Тоби Болл - Тайник
Сестра Пруденс стояла, не поднимая глаз. Взгляд ее сосредоточился где-то на уровне живота Пула. Потом она повернулась и вновь открыла дверь, через которую пришла. Смущенно взглянув на старую монахиню, Пул последовал за молодой. Они прошли по короткому темному коридору, миновали две стальные двери, каждую из которых сестра Пруденс отпирала ключом, а потом запирала за собой. Затем последовал коридор с решетчатыми стенами. За решетками сидели, лежали или бесцельно ходили пожилые мужчины в причудливых нарядах, представлявших собой живописную смесь из больничной одежды и собственных лохмотьев. С каждой стороны находилось человек пятнадцать. На Пула и его спутницу пациенты не обратили никакого внимания.

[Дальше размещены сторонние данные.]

-- ==== Sys2Proof/Tests/Slice0.lean ====
section
/-! SUPPORT. Tests: well-formedness checks at their limits, the worked examples of the manual, and for each statement of the
obligations a state and operands that meet the premises of each of its clauses. -/

namespace Sys2Proof.Tests
open Sys2Proof Sys2Proof.Machine
set_option maxRecDepth 100000
set_option Elab.async false
set_option linter.unusedVariables false

/-- Every domain ON. -/
def allOn : Tbl Dom := (List.range' 1 31).map fun d => (d, { state := .on, wanted := true })

/-- A ready device in CONFIGURE at 1 s with every domain ON and empty queues. -/
def rd : State := {
  now := 1000000000
  ctl := { phase := .running, ready := true }
  mode := { cur := .configure }
  pins := { poreset := false, safeA := false, safeB := false }
  clk := { qualified := true }
  pcie := { perst := false, busMaster := true }
  power := { doms := allOn } }

/-- The ready device with one domain in another state. -/
def dom (d : Nat) (v : Dom) : State := { rd with power := { doms := tset {} allOn d v } }

/-- The ready device with a Spire A. -/
def sp (x : Spire) : State := { rd with spire := ⟨x, {}⟩ }

/-- The ready device with FEC and framer of carrier A. -/
def ln (x : LineSt) : State := { rd with line := ⟨x, {}⟩ }

/-- A packet to Q3 without a tenant. -/
def cmd (l : List Nat) : Packet := ⟨.q3, 1, 0, 0, 0xFFFFFFFF, l.map (BitVec.ofNat 8)⟩

/-- A packet to Q3 for a tenant. -/
def cmdT (t : Nat) (l : List Nat) : Packet := { cmd l with tenant := t }

/-- A host ring of 8 KiB. -/
def ring0 : HostRing := { base := 0x10000, sizeLog := 13 }
/-- A final record without a result. -/
def rec0 : Rec := ⟨0, 1, 0, 0, 0, [], 0, true, false⟩
/-- An event record. -/
def ev0 : EvRec := ⟨1, false, 0, 0, 0, 0, []⟩
/-- A descriptor of 4 KiB. -/
def desc0 : Desc := ⟨2, 0, 4096, 0, 0, 0⟩
/-- A transition to BONDED in a step. -/
def tr (n : Nat) : Trans := ⟨.bonded, ⟨.q3, 0⟩, n, [], none⟩
/-- A firmware image. -/
def hdr0 : ImageHdr := ⟨1, 0, 0x3042, 0, 1048064, 1⟩
/-- A line that is aligned and in SYNC. -/
def syncLine : LineSt := { frm := { align := .sync }, fec := { aligned := true } }
/-- A Spire in LOCKED. -/
def lk : Spire := { acq := { state := .locked } }
/-- A block of an age in the decoder window. -/
def blk (n : Nat) : DecBlock := ⟨0, 16, 0, none, n, false, true, 0, 0, true, {}⟩
/-- A plan that R41 accepts. -/
def planA : CarrierPlan := ⟨8, 4, 376, 86016⟩
/-- A group without clipped samples, slips or errors. -/
def group0 : GroupObs := ⟨0, false, 0, 0, 0, 0, 0, List.replicate 64 {}, List.replicate 64 {}⟩
/-- A good header for a frame of 8 slots. -/
def frame0 : RxFrame := { header := BitVec.ofNat 64 (7 * 2 ^ 37 + 44577) }
/-- A framer in HUNT to which one message has been delivered. -/
def hunting (h : Nat) : State :=
  { ln { fec := { aligned := true }, frm := { words := [(h, false)] } } with plan := { car := ⟨planA, {}⟩ } }
/-- A REQUEST to device 3 that has made some hops. -/
def msg0 (h : Nat) : RingMsg := ⟨0x10, 1, 3, h, 0, 0, []⟩
/-- Alternating samples of a noise source. -/
def noise0 : List Bool := (List.range 1024).map (· % 2 == 0)
/-- An H unit of zeros. -/
def h0 : BitVec 64 := 0#64
/-- The bytes of the base point. -/
def point0 : List Nat := (pointBytes pBase).map (·.toNat)
/-- The ready device with a KEK of zeros in slot 7. -/
def keyed : State := { rd with turret := { keep := [(slotKek + 7, { r0 := { state := 1, k1 := List.replicate 32 0 } })] } }

/-- The period of an empty container. -/
def mark0 : PeriodMark := {}

/-- The tag of that period under a key of zeros. -/
def tag0 : Word64 := gcmTag (aesKeys (List.replicate 32 0)) (gcmJ0 0 0 0) 0#64 []

/-- A tenant in NORM whose key is loaded, with a period that awaits its tag and the frame that brings it. -/
def tagged : State := { rd with
  ten := [(0, { rx := { state := .norm, held := some mark0, frames := [⟨12, true, [tag0]⟩] } })]
  turret := { keep := [(0, { r0 := { state := 1, k1 := List.replicate 32 0 } })] } }

theorem tagged_candidate : 1 ∈ tagCandidates (keySlot tagged 0) mark0 tag0 := by
  have hk : keyReg (keySlot tagged 0) ((keySlot tagged 0).checks.headD (keySlot tagged 0).pRx) =
      { state := 1, k1 := List.replicate 32 0 } := by decide +kernel
  simp only [tagCandidates, hk, List.mem_filter]
  exact ⟨by decide, Bool.and_eq_true_iff.2 ⟨by decide, beq_self_eq_true _⟩⟩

Да и присутствия себе подобных они явно не замечали. В воздухе стоял тошнотворный запах пота, мочи, испражнений и протухшей воды.

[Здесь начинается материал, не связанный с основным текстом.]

-- ==== Sys2Proof/Machine/Text.lean ====
section
/-! DEFINITION. The textual form of an operation (30_encoding.md R58), with the names of 00_scope.md R16. -/

namespace Sys2Proof.Machine

/-- The name with its width suffix (R16). -/
def mnemonic : Instr → String
  | .past16 _ _ => "past.16"
  | .pastRaw16 _ _ _ => "past_raw.16"
  | .add16 _ _ => "add.16"
  | .addRaw16 _ _ _ => "add_raw.16"
  | .sub16 _ _ => "sub.16"
  | .subRaw16 _ _ _ _ => "sub_raw.16"
  | .past32 _ _ => "past.32"
  | .pastRaw32 _ _ _ => "past_raw.32"
  | .add32 _ _ => "add.32"
  | .addRaw32 _ _ _ => "add_raw.32"
  | .sub32 _ _ => "sub.32"
  | .subRaw32 _ _ _ _ => "sub_raw.32"

/-- An unsigned operand as a number. -/
def unsignedNumber {W : Nat} (v : BitVec W) : Int := unsigned v

/-- The operands as numbers, in the order of the signature; `ticks` is signed, every other operand unsigned (R58). -/
def operandNumbers : Instr → List Int
  | .past16 t1 t2 | .sub16 t1 t2 => [unsignedNumber t1, unsignedNumber t2]
  | .pastRaw16 t1 t2 ovf => [unsignedNumber t1, unsignedNumber t2, unsignedNumber ovf]
  | .add16 t1 k => [unsignedNumber t1, signed k]
  | .addRaw16 t1 k mx => [unsignedNumber t1, signed k, unsignedNumber mx]
  | .subRaw16 t1 t2 ovf mx => [unsignedNumber t1, unsignedNumber t2, unsignedNumber ovf, unsignedNumber mx]
  | .past32 t1 t2 | .sub32 t1 t2 => [unsignedNumber t1, unsignedNumber t2]
  | .pastRaw32 t1 t2 ovf => [unsignedNumber t1, unsignedNumber t2, unsignedNumber ovf]
  | .add32 t1 k => [unsignedNumber t1, signed k]
  | .addRaw32 t1 k mx => [unsignedNumber t1, signed k, unsignedNumber mx]
  | .subRaw32 t1 t2 ovf mx => [unsignedNumber t1, unsignedNumber t2, unsignedNumber ovf, unsignedNumber mx]

/-- `name(operand, operand, ...)`, the operands in decimal (R58). -/
def text (i : Instr) : String :=
  mnemonic i ++ "(" ++ ", ".intercalate ((operandNumbers i).map toString) ++ ")"

end Sys2Proof.Machine
end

Сестра Пруденс шла, опустив голову. Это зрелище давно стало для нее привычным. Пройдя через очередную стальную дверь с тем же ритуалом отпирания и запирания замков, они вдруг очутились в некоем подобии райской обители, где раздавалось ангельское пение. Звуки неслись из открытой двери, выходящей в холл. Заглянув туда, Пул увидел хор девочек, которым дирижировала солидная монахиня. На вид большинству воспитанниц — или послушниц? — было не больше двенадцати, однако старшие уже носили рясы. Пул застыл в дверном проеме. Девочки его заметили, и пение прекратилось.
Пул встретился взглядом с одной из тех, кто был одет в рясу. Лицо показалась ему знакомым. Судя по взгляду, она тоже его узнала. И тут Пул все понял. Просто поначалу его ввел в заблуждение ее наряд. Это была одна из тех проституток, что ежедневно прогуливались под его окнами. Смутившись, он медленно отступил назад и поспешил к сестре Пруденс, которая ждала его в конце коридора.
— Кто это?
— Послушницы, — ответила сестра, не поднимая глаз.

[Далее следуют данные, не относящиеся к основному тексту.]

-- ==== Sys2Proof/Certificates/Slice0/Obligations.lean ====
section
/-! DEFINITION. The statements for the provers. Each holds at both widths: `w` ranges over the two instances.
`Answers w i v` (Safety.lean) says that from every state `exec i` answers the next state that differs only in holding the
response `v`. Where a rule of the spec is marked '[derived: ...]', an inference of the spec's own, the statement says so. -/

open Sys2Proof Sys2Proof.Machine

namespace Sys2Proof

/-- The integer of 42_subtractor.md R112: `D` if it lies within the threshold, else `D` folded by one modulus. -/
def foldedDistance {W : Nat} (t1 t2 ovf mx : TickCount W) : Int :=
  let D : Int := (t1.toNat : Int) - t2.toNat
  let m : Int := mx.toNat + 1
  if -(ovf.toNat : Int) ≤ D ∧ D ≤ ovf.toNat then D else if D > ovf.toNat then D - m else D + m

/-- Two requests get the same response, whatever states they are evaluated at. -/
def SameResponse (r r' : Request) : Prop := ∃ v, AnsweredBy r v ∧ AnsweredBy r' v

end Sys2Proof

/-! ## The constants and the parameter (00_scope.md) -/

/-- 00_scope.md R8 and R9: the two constants at both widths. -/
def Obligations.ConstantsHaveTheirValues : Prop :=
  (∀ w : Width, (maxValue w.bits).toNat = 2 ^ w.bits - 1) ∧
  maxValue 16 = 0xFFFF#16 ∧ maxValue 32 = 0xFFFFFFFF#32 ∧
  (∀ w : Width, maxValueOverflow w.bits = maxValue w.bits >>> 1 ∧
    (maxValueOverflow w.bits).toNat = (maxValue w.bits).toNat / 2 ∧
    (maxValueOverflow w.bits).toNat = 2 ^ (w.bits - 1) - 1) ∧
  maxValueOverflow 16 = 0x7FFF#16 ∧ maxValueOverflow 32 = 0x7FFFFFFF#32

/-- 00_scope.md R7: the instances are those of width 16 and 32 and no others. -/
def Obligations.OnlyWidthsSixteenAndThirtyTwo : Prop :=
  ∀ n : Nat, (∃ w : Width, w.bits = n) ↔ (n = 16 ∨ n = 32)

/-- The two's-complement reading and its inverse: the formula of 00_scope.md R12 (marked there as general knowledge) and
the two identities of R14, of the model's `signed` and `pat`. -/
def Obligations.PatternAndSignedReadingAgree : Prop :=
  ∀ (w : Width),
    (∀ v : BitVec w.bits,
      (v.toNat < 2 ^ (w.bits - 1) → signed v = v.toNat) ∧
      (2 ^ (w.bits - 1) ≤ v.toNat → signed v = (v.toNat : Int) - 2 ^ w.bits) ∧
      pat w.bits (signed v) = v) ∧
    (∀ x : Int, ((pat w.bits x).toNat : Int) = x % 2 ^ w.bits) ∧
    (∀ x : Int, signed (pat w.bits x) = x ↔ (-(2 ^ (w.bits - 1)) ≤ x ∧ x ≤ 2 ^ (w.bits - 1) - 1))

/-! ## Encoding (30_encoding.md) -/

/-- 30_encoding.md R52: the complete map from `opsel` to operation, the operands in the fields of R53. -/
def Obligations.OpselTableDecodes : Prop :=
  ∀ (w : Width) (a b ovf maxv : BitVec w.bits),
    decode (.of w 0b000#3 ⟨a, b, ovf, maxv⟩) = .ok (.past w a b) ∧
    decode (.of w 0b001#3 ⟨a, b, ovf, maxv⟩) = .ok (.pastRaw w a b ovf) ∧
    decode (.of w 0b010#3 ⟨a, b, ovf, maxv⟩) = .ok (.add w a b) ∧
    decode (.of w 0b011#3 ⟨a, b, ovf, maxv⟩) = .ok (.addRaw w a b maxv) ∧
    decode (.of w 0b100#3 ⟨a, b, ovf, maxv⟩) = .ok (.sub w a b) ∧
    decode (.of w 0b101#3 ⟨a, b, ovf, maxv⟩) = .ok (.subRaw w a b ovf maxv) ∧
    decode (.of w 0b110#3 ⟨a, b, ovf, maxv⟩) = .error (.reservedFunction (opselOf w 0b110#3)) ∧
    decode (.of w 0b111#3 ⟨a, b, ovf, maxv⟩) = .error (.reservedFunction (opselOf w 0b111#3)) ∧
    (∀ sel f, (Request.of w sel f).opsel = opselOf w sel)

/-- A few codes of R52's table as whole 4-bit words, with operand fields of zeros. -/
def Obligations.SampleCodesDecode : Prop :=
  decodeTableWord 8 0x0 = some (.past16 0#16 0#16) ∧
  decodeTableWord 8 0x3 = some (.addRaw16 0#16 0#16 0#16) ∧
  decodeTableWord 8 0x5 = some (.subRaw16 0#16 0#16 0#16 0#16) ∧
  decodeTableWord 8 0x9 = some (.pastRaw32 0#32 0#32 0#32) ∧
  decodeTableWord 8 0xA = some (.add32 0#32 0#32) ∧
  decodeTableWord 8 0xC = some (.sub32 0#32 0#32) ∧
  decodeTableWord 8 0x6 = none ∧ decodeTableWord 8 0xF = none
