theorem witness_ReservedCodesAreRefused :
    (∃ s : State, s.request = .of .w16 0b110#3 ⟨1, 2, 3, 4⟩) ∧ (∃ s : State, s.request = .of .w32 0b111#3 ⟨1, 2, 3, 4⟩) ∧
    (∃ s e, step s = .refused e) ∧ (∃ s : State, s.request = .of .w16 0b101#3 ⟨1, 2, 3, 4⟩) :=
  ⟨⟨⟨_, none⟩, rfl⟩, ⟨⟨_, none⟩, rfl⟩, ⟨⟨.w16 0b110#3 ⟨1, 2, 3, 4⟩, none⟩, .reservedOpsel 0x6, rfl⟩, ⟨⟨_, none⟩, rfl⟩⟩
theorem witness_EncodeUndoesDecode : decode r0 = .ok (.past16 5 5) := rfl
theorem witness_NoTwoOperationsShareACode : (Instr.past16 1 2).code = (Instr.past16 3 4).code := rfl
theorem witness_PatternAndSignedReadingAgree :
    (0x7FFF#16).toNat < 2 ^ (Width.w16.bits - 1) ∧ 2 ^ (Width.w16.bits - 1) ≤ (0x8000#16).toNat := by decide
theorem witness_StepRunsTheDecodedOperation :
    decode s0.request = .ok (.past16 5 5) ∧
    decode (Request.w32 0b111#3 ⟨1, 2, 3, 4⟩) = .error (.reservedFunction 0xF) ∧
    decodeTableWord 8 0x4 = some (.sub16 0 0) := ⟨rfl, rfl, rfl⟩
theorem witness_EveryDefinedRequestIsAnswered : s0.request.opsel ∉ [0x6#4, 0x7#4, 0xE#4, 0xF#4] := by decide
theorem witness_OperationsChangeOnlyTheResponse : exec (.past16 5 5) State.reset = .next (State.reset.deliver (.w16 1)) :=
  rfl
theorem witness_StepDependsOnTheRequestAlone : s0.request = (s0.present r0).request ∧ s0 ≠ s0.present r0 := by decide
theorem witness_ResponseComesFromTheRequestedInstance : step (s0.present r0) = .next s0 := rfl
theorem witness_EvaluationIsIdempotent : step (s0.present r0) = .next s0 := rfl
theorem witness_StepKeepsTheBoundaryInvariant : s0.Inv ∧ step s0 = .next s0 :=
  ⟨fun _ h => ⟨.past16 5 5, rfl, .inr (Option.some.inj h.symm)⟩, rfl⟩
theorem witness_SequenceCompletesAndCommutes :
    (∀ r ∈ [r0, .w32 0b010#3 ⟨1, 2, 3, 4⟩], r.wellFormed = true) ∧
    [r0, .w32 0b010#3 ⟨1, 2, 3, 4⟩].Perm [.w32 0b010#3 ⟨1, 2, 3, 4⟩, r0] ∧
    evaluateAll [r0, .w32 0b010#3 ⟨1, 2, 3, 4⟩] State.reset = .next [.w16 1, .w32 3] :=
  ⟨by decide, .swap _ _ _, rfl⟩
theorem witness_PastUsesTheHalfRangeThreshold :
    ((0#16) ≤ 0x7FFF#16 ∧ 0x7FFF#16 - 0#16 = maxValueOverflow 16) ∧
    ((0#16) < 0x7FFF#16 ∧ 0x7FFF#16 - 0#16 = maxValueOverflow 16) ∧
    ((0#16) < 0x8000#16 ∧ 0x8000#16 - 0#16 = maxValueOverflow 16 + 1#16) := by decide
theorem witness_PastByForwardDistance : (0#16) < 1#16 := by decide
theorem witness_PastRawAtTheThreshold :
    (10#16).toNat = (3#16).toNat + (7#16).toNat ∧ ((3#16) ≤ 9#16 ∧ (9#16).toNat + 1 = (3#16).toNat + (7#16).toNat) ∧
    ((3#16) < 10#16 ∧ (10#16).toNat = (3#16).toNat + (7#16).toNat) ∧
    (11#16).toNat = (3#16).toNat + (7#16).toNat + 1 ∧ (3#16) ≠ 10#16 := by decide
theorem witness_PastAgreesWithTrueOrder :
    PastContract (2 ^ 16) (0x8000#16).toNat 0x7FFF ∧ 2 ^ (16 - 1) < (0x8001#16).toNat ∧
    1 ≤ 0x7FFE ∧ 0x7FFE ≤ 2 ^ (16 - 1) - 2 := by unfold PastContract; decide
theorem witness_PastRawOrdersAReducedCounter :
    (0x0FFF#16) ≤ 0x0FFF#16 ∧ PastContract ((0x0FFF#16).toNat + 1) (0x0800#16).toNat 0x07FF := by
  unfold PastContract; decide
theorem witness_AddRawRunsTheNormalisationLoop : maxValue 16 = 0xFFFF#16 ∧ (0#16) = 0#16 := by decide
theorem witness_AddRawIsTheUniqueResidue : maxValue 32 = 0xFFFFFFFF#32 := by decide
theorem witness_NormalisationLoopTerminates : NormalizeLoop 9#16 12#16 1 2#16 :=
  .round _ _ _ (by decide) (.stop _ (by decide))
theorem witness_AddRawIsTheModularSumWithinTheNativeRange :
    (0 ≤ ((3#16).toNat : Int) + (5#16).toInt ∧ ((3#16).toNat : Int) + (5#16).toInt ≤ 2 ^ 16 - 1) ∧
    ((0x0FFF#16).toNat + 1) ∣ 2 ^ 16 := by decide
theorem witness_SubIsTwosComplementSubtraction :
    (0x8000#16).toNat = (0#16).toNat + 2 ^ (16 - 1) ∧ (0xFFFF#16).toNat = (0x7FFF#16).toNat + 2 ^ (16 - 1) := by decide
theorem witness_SubRawAtTheThreshold :
    ((2#16) < 7#16 ∧ (7#16).toNat - (2#16).toNat ≤ (5#16).toNat) ∧
    ((2#16) < 8#16 ∧ (5#16).toNat + 1 ≤ (8#16).toNat - (2#16).toNat) := by decide
theorem witness_SubRawFitsUnderTheDefaultRelation :
    SubContract (0x7FFF#16) 0xFFFF#16 0x7FFF#16 (maxValue 16) ∧
    (0xFFFF#16).toNat = (0x7FFF#16).toNat + 2 ^ (16 - 1) ∧
    SubContract (0x0800#16) 0#16 0x07FF#16 0x0FFF#16 ∧ |foldedDistance (0x0800#16) 0#16 0x07FF#16 0x0FFF#16| = 0x07FF + 1 := by
  unfold SubContract; decide
theorem witness_SubRawIsTheTrueDistance :
    SubContract (2#16) 7#16 5#16 10#16 ∧ |(-5 : Int)| ≤ (5#16).toNat ∧
    ((2#16).toNat : Int) = (((7#16).toNat : Int) + -5) % ((10#16).toNat + 1) := by unfold SubContract; decide
theorem witness_SubRawAtExtremeParameters :
    (1#16) < 3#16 ∧ (0#16).toNat < (3#16).toNat - (1#16).toNat := by decide
theorem witness_AddRoundTrip : -(2 ^ (16 - 1)) ≤ (-32768 : Int) ∧ (-32768 : Int) ≤ 2 ^ (16 - 1) - 1 := by decide
theorem witness_PastOfEqualOperands : (0#16) ≠ 0x7FFF#16 := by decide
theorem witness_SubIsAntisymmetric : (0x8000#16).toNat = (0#16).toNat + 2 ^ (16 - 1) := by decide
theorem witness_SubRawUndoesAddRaw :
    (0x0FFF#16) ≤ 0x0FFF#16 ∧ (0x07FF#16).toNat = (0x0FFF#16).toNat / 2 ∧ |(-0x07FF : Int)| ≤ (0x07FF#16).toNat ∧
    ((0x0FFF#16).toNat + 1) ∣ 2 ^ 16 ∧
    (0 ≤ ((0x0FFF#16).toNat : Int) + -0x07FF ∧ ((0x0FFF#16).toNat : Int) + -0x07FF ≤ 2 ^ 16 - 1) := by decide
theorem witness_PastRawAgreesWithTheSignOfSubRaw : SubContract (8#16) 2#16 5#16 10#16 := by unfold SubContract; decide
theorem witness_RotationOfTheCircle :
    (1 ≤ (0x7FFE#16 - 0#16).toNat ∧ (0x7FFE#16 - 0#16).toNat ≤ 2 ^ (16 - 1) - 2) ∧
    (1 ≤ (0x7FFF#16 - 0#16).toNat ∧ (0x7FFF#16 - 0#16).toNat ≤ 2 ^ (16 - 1) - 1) := by decide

Пройдя еще через одну дверь, они очутились в коридоре, по обе стороны которого тянулись массивные металлические двери. Некоторые сотрясались от ударов, наносимых изнутри. Одна из дверей в конце коридора была открыта, и Пруденс подвела к ней Пула. Переступив порог, он попал в кабинет, похожий на тюремную камеру.
Через немытое окно в комнату сочился тусклый желтоватый свет. За столом сидел полный мужчина в несвежей белой рубашке. Маленькую голову украшали пышные баки, ниспадавшие к подбородку. Лицо было серым и усталым, но глаза горели как у ребенка, не спящего по ночам. Он пригласил Пула войти.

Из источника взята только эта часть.